Date Posted: 
Tuesday, January 29, 2008

The Washington State Department of Financial Institutions (DFI) Director Scott Jarvis joins the North American Securities Administrators Association (NASAA) in reminding investors not to allow recent negative economic news and stock market volatility to lead them into high-risk speculative investments. Perpetrators of many fraudulent schemes use gloomy economic headlines to lure unsuspecting investors.

“Investment scam perpetrators stay current on economic news in order to seem more legitimate and believable to their victims,” Jarvis said. “These predators will use investor fears to promote illegitimate schemes with promises of high return with little to no risk that, in reality, often leave investors holding nothing but empty wallets and drained bank books.”

Phony investment scheme perpetrators promising high returns to make up for losses in retirement accounts often target investors nearing retirement.

“We’re concerned that in trying to build a more comfortable cushion for retirement, entire retirement savings built over a lifetime of working could be cleaned out,” Jarvis said. “Hasty decision making could potentially stamp out any chance of retirement for some consumers, or financially ruin a current retiree.”

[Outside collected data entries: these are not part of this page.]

/-! ### The pass -/

theorem revokeDraw_sound {g m : Bool} {s : State} (p : Position) (h : s.Sound g m) : (s.revokeDraw p).Sound g m := by
  unfold State.revokeDraw; dsimp only
  refine shutValves_sound _ ?_
  have h1 := clearDraw_sound p h
  repeat' split
  all_goals first
    | exact h1
    | exact endVerify_sound _ _ _ (endService_sound _ _ h1)
    | exact endVerify_sound _ _ _ h1
    | exact endService_sound _ _ h1

theorem fitDraws_sound {g m : Bool} {s : State} (h : s.Sound g m) : s.fitDraws.Sound g m := by
  refine forEach_sound _ h (fun s p h => ?_)
  split
  · exact revokeDraw_sound _ h
  · exact h

theorem setGrant_sound {g m : Bool} {s : State} (p : Position) (n : Nat) (h : s.Sound g m) : (s.setGrant p n).Sound g m :=
  modBr_sound _ _ h

theorem handDown_sound {g m : Bool} (l : List Position) :
    ∀ x : State × Nat, x.1.Sound g m → (l.foldl handDownStep x).1.Sound g m := by
  induction l with
  | nil => intro x h; exact h
  | cons p l ih => intro x h; exact ih _ (setGrant_sound _ _ h)

theorem grantAll_sound {g m : Bool} {s : State} (h : s.Sound g m) : s.grantAll.Sound g m := by
  unfold State.grantAll; split
  · exact forEach_sound _ h (fun s p h => setGrant_sound _ _ h)
  · exact handDown_sound _ _ (forEach_sound _ h (fun s p h => setGrant_sound _ _ h))

theorem warnCut_sound {g m : Bool} {s : State} (p : Position) (h : s.Sound g m) : (s.warnCut p).Sound g m := by
  unfold State.warnCut; split
  · exact h
  · exact notify_sound _ h

theorem compareDrive_sound {g m : Bool} {s : State} (p : Position) (h : s.Sound g m) : (s.compareDrive p).Sound g m := by
  unfold State.compareDrive; dsimp only; repeat' split
  all_goals first
    | exact h
    | exact setDrive_sound _ _ h
    | exact modBr_sound _ _ h

theorem riseRound_sound {g m : Bool} (v : Branch → Nat) (l : List Position) :
    ∀ x : State × Int, x.1.Sound g m → (l.foldl (riseStep v) x).1.Sound g m := by
  induction l with
  | nil => intro x h; exact h
  | cons p l ih =>
    intro x h
    rw [List.foldl_cons]
    refine ih _ ?_
    unfold riseStep; dsimp only; split
    · exact setDrive_sound _ _ h
    · exact h

theorem rises_sound {g m : Bool} {s : State} (ps : List Position) (h : s.Sound g m) : (s.rises ps).Sound g m := by
  unfold State.rises; split
  · exact h
  · exact riseRound_sound _ _ _ (riseRound_sound _ _ _ h)

theorem setRiseWaiting_sound {g m : Bool} {s : State} (h : s.Sound g m) : s.setRiseWaiting.Sound g m :=
  forEach_sound _ h (fun _ _ h => modBr_sound _ _ h)

theorem reexamine_sound {g m : Bool} {s : State} (h : s.Sound g m) : s.reexamine.Sound g m :=
  setRiseWaiting_sound (rises_sound _ h)

theorem setQueues_sound {g m : Bool} {s : State} (h : s.Sound g m) : s.setQueues.Sound g m := ⟨h.out, h.granted, h.mild⟩

theorem alert_sound {g m : Bool} {s : State} (c : AlertCause) (h : s.Sound g m) : (s.alert c).Sound g m := notify_sound _ h

theorem demand_sound {g m : Bool} {s : State} (h : s.Sound g m) : s.demand.Sound g m := by
  unfold State.demand; dsimp only; split
  · exact notify_sound _ (h.of_same rfl rfl)
  · exact h.of_same rfl rfl

theorem passNotices_sound {g m : Bool} {s : State} (b : State) (l : List Position) (as : List AlertCause) (h : s.Sound g m) :
    (s.passNotices b l as).Sound g m :=
  forEach_sound _ (demand_sound (forEach_sound _ (forEach_sound _ h (fun _ _ h => warnCut_sound _ h))
    (fun _ _ h => notify_sound _ h))) (fun _ _ h => alert_sound _ h)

DFI and NASAA encourage investors to:

  • Guard against high-pressure sales pitches for unregistered securities and non-traditional investments including: foreign currency, oil and gas investments, exotic financial products, or offers to send their money offshore to so-called “safe havens.”
  • Hang up on aggressive cold callers and delete unsolicited e-mail messages promoting investment opportunities with little or no risk.
  • Request written information about any investment; carefully review it or ask your financial adviser to evaluate it BEFORE INVESTING.
  • Use common sense. Get-rich-quick promises are usually signs of investment fraud. If it sounds too good to be true, it probably is!
  • If you suspect you are the victim of a scam, report it to DFI's Securities Division. In addition to documenting your own case, your call could protect others from becoming victims.
  • Contact DFI’s Securities Division or other state securities regulators to verify that both the seller and the investment are licensed and registered. If they aren’t, don’t invest.
  • Be aware that legitimate financial professionals, if serving their client’s interests first, generally do not recommend changes to investment portfolios based on short term economic news and market volatility.

Investors, especially those nearing or in retirement, should be skeptical of any recommendation to liquidate a well structured, diversified investment portfolio to fund the purchase of an alternative investment product that may expose them to high commissions, high fees, excessive complexity, and undue risk.